Лу прикусила губу – этого она не ожидала. Карл всегда был щедр и безропотно оплачивал ее поездки в европейские столицы. Однако она гордо ответила:

– Не хочешь, как хочешь! Мы справимся без твоей помощи!

И они справились – Лу взяла в долг небольшую сумму, которой вместе с ее карманными деньгами хватило на билеты до Москвы.
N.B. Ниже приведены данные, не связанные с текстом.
-- ==== Sys2Proof/Tests/Slice0.lean ====
section
/-! SUPPORT. Tests/Slice0.lean: the model's own tests. Expected values are those of spec/95_test_vectors.md (named T<n> or E<n>
there) or worked by hand from the rule named. Then, for every obligation with hypotheses, a witness that they can be met. -/

namespace Sys2Proof.Tests

open Sys2Proof Sys2Proof.Machine

/-! ### Helpers -/

/-- The vectors' start state: after reset in a mode, RUNNING, no scheduled move. -/
def start (mode : Mode) : State := { State.reset with MODE := mode, RUN := .running }

/-- The start state with some registers set. -/
def withRegs (mode : Mode) (rs : List (Reg × Byte)) : State := rs.foldl (fun s p => s.setReg p.1 p.2) (start mode)

/-- One step with a word placed at PC. -/
def run (op : Word) (s : State) : Result := step (s.placeWord op)

/-- The step answers a next state and the check holds of it. -/
def after (r : Result) (check : State → Bool) : Bool :=
  match r with
  | .next t => check t
  | .fault _ => false
  | .refused _ => false

/-- The pixels of a list are lit and, of the rows 0 to 1 and 30 to 31, no others. -/
def lit (t : State) (ps : List (Fin 32 × Fin 64)) : Bool :=
  ([0, 1, 30, 31] : List (Fin 32)).all fun r =>
    (List.finRange 64).all fun c => t.DISP.pixel r c == ps.contains (r, c)

/-! ### WellFormed: the one check, refused and accepted (R76, R130) -/

theorem test_wellFormed_refuses_ldidx_when_unsupported :
    Instr.wellFormed { Config.default with annnPolicy := .unsupported } (.ldidx 0x123) = false := by decide
theorem test_wellFormed_accepts_ldidx_by_default : Instr.wellFormed Config.default (.ldidx 0x123) = true := by decide

/-! ### Decoding, each row by a word written out from R72 and R75 -/

theorem test_decode_family_0 : decodeWord 0x00E0 = some .cls ∧ decodeWord 0x00EE = some .ret := by decide
theorem test_decode_families_1_2 : decodeWord 0x1ABC = some (.jp 0xABC) ∧ decodeWord 0x2ABC = some (.call 0xABC) := by decide
theorem test_decode_skips : decodeWord 0x3F01 = some (.sei 15 0x01) ∧ decodeWord 0x4300 = some (.snei 3 0x00) ∧
    decodeWord 0x5120 = some (.ser 1 2) ∧ decodeWord 0x9120 = some (.sner 1 2) := by decide
theorem test_decode_families_6_7 : decodeWord 0x6A55 = some (.ldi 10 0x55) ∧ decodeWord 0x71FF = some (.addi 1 0xFF) := by
  decide
theorem test_decode_family_8_logic : decodeWord 0x8120 = some (.mov 1 2) ∧ decodeWord 0x8121 = some (.or 1 2) ∧
    decodeWord 0x8122 = some (.and 1 2) ∧ decodeWord 0x8123 = some (.xor 1 2) := by decide
theorem test_decode_family_8_arithmetic : decodeWord 0x8014 = some (.add 0 1) ∧ decodeWord 0x8015 = some (.sub 0 1) ∧
    decodeWord 0x8FE7 = some (.subn 15 14) := by decide
theorem test_decode_family_8_shifts : decodeWord 0x80F6 = some (.shr 0 15) ∧ decodeWord 0x8F1E = some (.shl 15 1) := by decide
theorem test_decode_families_A_B_C : decodeWord 0xA300 = some (.ldidx 0x300) ∧ decodeWord 0xBFFF = some (.jpv0 0xFFF) ∧
    decodeWord 0xC00F = some (.rnd 0 0x0F) := by decide
theorem test_decode_family_D : decodeWord 0xD123 = some (.drw 1 2 3) := by decide
theorem test_decode_family_E : decodeWord 0xE29E = some (.skp 2) ∧ decodeWord 0xE2A1 = some (.sknp 2) := by decide
theorem test_decode_family_F_timers_keys : decodeWord 0xF507 = some (.lddt 5) ∧ decodeWord 0xF50A = some (.ldk 5) ∧
    decodeWord 0xF515 = some (.stdt 5) ∧ decodeWord 0xF518 = some (.stst 5) := by decide
theorem test_decode_family_F_memory : decodeWord 0xF11E = some (.addidx 1) ∧ decodeWord 0xF029 = some (.ldfont 0) ∧
    decodeWord 0xF033 = some (.bcd 0) ∧ decodeWord 0xF355 = some (.stm 3) ∧ decodeWord 0xFF65 = some (.ldm 15) := by decide
/-- T10 to T16: words of no row. -/
theorem test_decode_unsupported :
    ([0x0000, 0x00E1, 0x0FFF, 0x5121, 0x9121, 0x8128, 0x812F, 0xE19F, 0xE000, 0xF10B, 0xF175, 0xFFFF] : List Word).all
      (fun op => (decodeWord op).isNone) = true := by decide
theorem test_encode_bytes : encode (.add 0 1) = [0x80, 0x14] ∧ encode (.jp 0x200) = [0x12, 0x00] ∧
    encode (.drw 15 0 1) = [0xDF, 0x01] ∧ encode (.ldi 10 5) = [0x6A, 0x05] := by decide
theorem test_decode_bytes : decode [0x12, 0x00, 0xFF] = .ok (.jp 0x200, [0xFF]) ∧ decode [0x00] = .error .truncated ∧
    decode [0x00, 0x00] = .error (.unsupported 0) := by decide
theorem test_decodeTableWord : decodeTableWord 16 0x8014 = some (.add 0 1) ∧ decodeTableWord 16 0x5121 = none := by decide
А в гостеприимной Москве она умело организовала их быт, так что, живя по очереди у разных приятелей, они не тратились на гостиницу и, будучи часто приглашены на обеды и вернисажи, могли почти ежедневно обходиться только скромным завтраком.

Артистическая жизнь в Москве бурлила, кипела и пенилась, на глазах создавалось новое искусство, менялись нормы живописи и театра. Восторженно вдыхая московский воздух, немецкие гости не сознавали, что он насыщен грозовыми разрядами надвигающейся революции, а знакомые московичи не спешили открывать им глаза, чтобы не омрачать праздничное настроение. И потому второй московский период остался в их памяти как непрерывный фестиваль духовной жизни. Не вникая в глубокий кризис российской реальности, они вырастили в своих душах совершенно другой облик этой чужой страны – образ пряничного рая для всех ее жителей.

По-детски держась за руки, они бродили по арбатским переулкам, посещали церковные службы и пили чай в народных кабачках. И вдоволь нагулявшись, счастливые и вдохновленные, они наконец отправились на Курский вокзал, намереваясь сесть в поезд, который отвезет их в Ясную Поляну на обед ко Льву Толстому. На перроне они неожиданно столкнулись со знакомым по прошлому московскому визиту – с художником Леонидом Пастернаком, который вез в Крым девятилетнего сына Борю. Впоследствии поэт Борис Пастернак описал эту встречу в своей «Охранной грамоте»: хрупкий молодой мужчина поразил его своим наивным взглядом и благородной осанкой, а сопровождавшую его высокую женщину Боря принял за его мать или старшую сестру.

Петра

Правда, здесь нужно сделать сноску на то, что автор «Охранной грамоты» уже знал, что случайно встреченный им много лет назад на вокзале молодой мужчина признан гением всех времен и народов, а мальчик Боря еще этого не знал. И неизвестно, точно ли соответствует то, что подумал тогда мальчик Боря, тому, что написал юный Борис Пастернак. Он не то чтобы слукавил, а просто постепенно выстроил в душе лубочный образ Райнера Марии Рильке, о котором вряд ли бы вспомнил, если бы тот не оказался впоследствии гением. Нет-нет, я ничего такого не хотела сказать, это прорвалось мое второе Я, о котором я честно рассказала во вступлении в эту книгу.

Лу

Лу и Райнер расстались с Леонидом и Борей еще на перроне, так как российский художник с сыном ехал в самом дорогом классе, а немецкие гости из экономии – в самом дешевом. Они вышли из поезда на маленькой станции под Тулой и прощально помахали Пастернакам, смотрящим на них из вагонного окна. Найти дорогу к Ясной Поляне было не трудно – ее знал каждый встречный. Любовники весело шагали мимо сосновых рощ, березовых перелесков и бедных крестьянских домишек, наслаждаясь мыслью, что идут по истинно русской земле к истинно великому Русскому.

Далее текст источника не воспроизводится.